Troubled retailer RadioShack is the most shorted company announcing earnings this week with just over a fifth of its shares out on loan. The company has reported four loss making quarters in a row and its current market cap stands at the $156m mark after stumbling in its turnaround efforts. But the company is not giving up and plans to axe over 600 stores over the next three years. RadioShack is also negotiating rent relief with landlords and recently launched an initiative to sell startup products in order to rebound sales. These moves seem to have been well received by investors as RSH shares rebounded by a third from their thirty year lows seen in May. Short sellers have also been busy closing out positions, with current demand to borrow a third lower than the recent high seen at the end of March.

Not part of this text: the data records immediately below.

-- ==== Sys2Proof/Machine/Transfer.lean ====
section
/-! DEFINITION. The Transfer Engine: the phases of a context (chapters 7 and 8) and what a disturbance does to it (chapter
9). `asg` is context assignment (R101), which the ending of a context may try; Assign.lean ties the knot. -/

namespace Sys2Proof.Machine

/-! ## The context's view of the board -/

/-- A route is usable for the context (R110), its source with spare for `load`; with `ignoreState` but for the state of a
SOURCE route's source (R111). -/
def State.usableFor (s : State) (k : CtxId) (ignoreState : Bool) (load : Nat) (r : Route) : Bool :=
  let x := (s.context k).set
  match s.routeDeviceFor x r with
  | none => false
  | some d =>
    s.owns k d && s.usableDevice d && !s.countedClosed d &&
      match r with
      | .source n => (ignoreState || s.isAvailable n) && s.fits n load
      | _ =>
        match s.neighbour x r with
        | none => false
        | some island =>
          match s.fedAvailable island with
          | none => false
          | some f =>
            ((FourSet.toList island).all fun b =>
                (s.section b).state != .queued && (s.section b).state != .transferring) &&
              s.fits f load

/-- A route is usable in SELECT (R110, R111): its source carries the set load after shedding. -/
def State.usable (s : State) (k : CtxId) (ignoreState : Bool) (r : Route) : Bool :=
  s.usableFor k ignoreState (s.shedLoad (s.context k).set) r

/-- The one old source of a context that has exactly one (R125, R138). -/
def Context.oneOldSource (c : Context) : Option SrcId :=
  match FourSet.toList c.oldSources with
  | [n] => some n
  | _ => none

/-- The old device (R138): the incomer of the one old source, or the old borrow tie (log 19). -/
def State.oldDevice (s : State) (c : Context) : Option DevId :=
  match c.oneOldSource with
  | some n => s.incomerOf n
  | none => c.oldTie

/-- The old devices of the parallel rule (R156): the old borrow tie and the incomers of the old sources. -/
def State.isOldDevice (s : State) (c : Context) (d : DevId) : Bool :=
  c.oldTie == some d ||
    match s.incomerSource d with
    | some n => c.oldSources.get n
    | none => false

/-- The device is observed in a position. -/
def State.observedIs (s : State) (d : Option DevId) (p : Position) : Bool :=
  match d with
  | some d => (s.device d).observed == p
  | none => false

/-- The source that supplies the context's target route now (R144): of a TIE route, the feeding source of the
neighbouring island while the tie is counted open, of the island that holds the set once it is counted closed. -/
def State.targetSource (s : State) (c : Context) : Option SrcId :=
  match c.target with
  | none => none
  | some (.source n) => some n
  | some r =>
    match c.routeDevice with
    | some d => if s.countedClosed d then (s.setSupply c.set).source else s.routeSource c.set r
    | none => s.routeSource c.set r

/-- The device's operation is an OPEN. -/
def State.opening (s : State) (d : DevId) : Bool :=
  match (s.device d).op with
  | .inProgress .opn _ => true
  | _ => false

/-- An OPEN for the device waits in the injection queue, queued by `o`. -/
def State.openQueuedBy (s : State) (d : DevId) (o : Enqueuer) : Bool :=
  (s.queued d).any fun e => e.code == .opn && e.owner == o

/-- The device's operation is an OPEN that is the context's own or counts as its own. -/
def State.ownOpening (s : State) (k : CtxId) (d : DevId) : Bool := s.opening d && (s.context k).sent.get d

/-- An OPEN for the device that the context counts as its own has not settled (R143). -/
def State.ownOpenUnsettled (s : State) (k : CtxId) (d : DevId) : Bool :=
  s.openQueuedBy d (.context k) || s.ownOpening k d

/-- The context waits, with its reroute mark, for the old device in SYNC_WAIT or CLOSING_PARALLEL (R143, R152). -/
def Context.waitsForOld (c : Context) : Bool := c.reroute && (c.phase == .syncWait || c.phase == .closingParallel)

/-- The context has an OPEN for the device queued or in progress (R156, R162): one that it queued, or the Emergency Latch,
or an operation that is the context's own or counts as its own (log 22). -/
def State.openUnderWay (s : State) (k : CtxId) (d : DevId) : Bool :=
  s.openQueuedBy d (.context k) || s.openQueuedBy d .emergency ||
    (s.ownOpening k d && !(s.context k).waitsForOld)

Fashion retailers also see their fair share of short interest. Yoga retailer Lululemon Athletica has 10.6% of shares out on loan, a number that has held steady in the last few months despite the departure of founder Chip Wilson. Also shorted in the apparel space are Lands End and Francesca’s Holdings with 9% and 15.2% of shares out on loan respectively.
Looking beyond retail, Doral Financial has seen the largest jump in short interest ahead of earnings, with a 53% rise in demand to borrow. The company’s survival was recently put into doubt when Puerto Rico refused to pay out on $230m of tax overpayment that the company said it was owed. The fallout from this sees Doral in danger of losing its FDIC coverage which has sent shares to half the level they traded at in April. Short sellers have borrowed 17% of the company’s shares; 80% of the total supply available to sell short.
European earnings
Europe also sees relatively low earnings activity, with just three firms seeing over 3% of shares out on loan ahead of imminent results.
The only company to see any significant demand to borrow is German printing equipment manufacturer Heidelberger Druckmaschinen which has just over 10% of its shares out on loan ahead of announcing results. While HDD has been able to turn itself around in the last few years, short sellers are targeting the firm after analysts pared their expectations for the upcoming results. Demand to borrow HDD shares is up by nearly a fifth in the last four weeks.
In the UK, earnings attention will no doubt focus on recently listed online retailer Boohoo.com to see if the firm will be able to escape the recent struggles seen by peer ASOS. Short sellers have largely steered clear of Boohoo since its listing, but recent developments could see some renewed focus.
Asian earnings
Asia also sees light reporting flow, with six firms with more than 3% of shares out on loan ahead of earnings.
By far the most shorted is Chinese dairy firm China Huishan Dairy which has seen short interest increase to 7.2% of shares in recent months. This demand to short the firm reflects weakness in the drinks world, as highlighted in the recent set of Markit Global Sector PMIs.
The other five Asian firms to see above average short interest are all Japanese traded firms, led by mobile software firm Ateam which has nearly 5% of shares out on loan.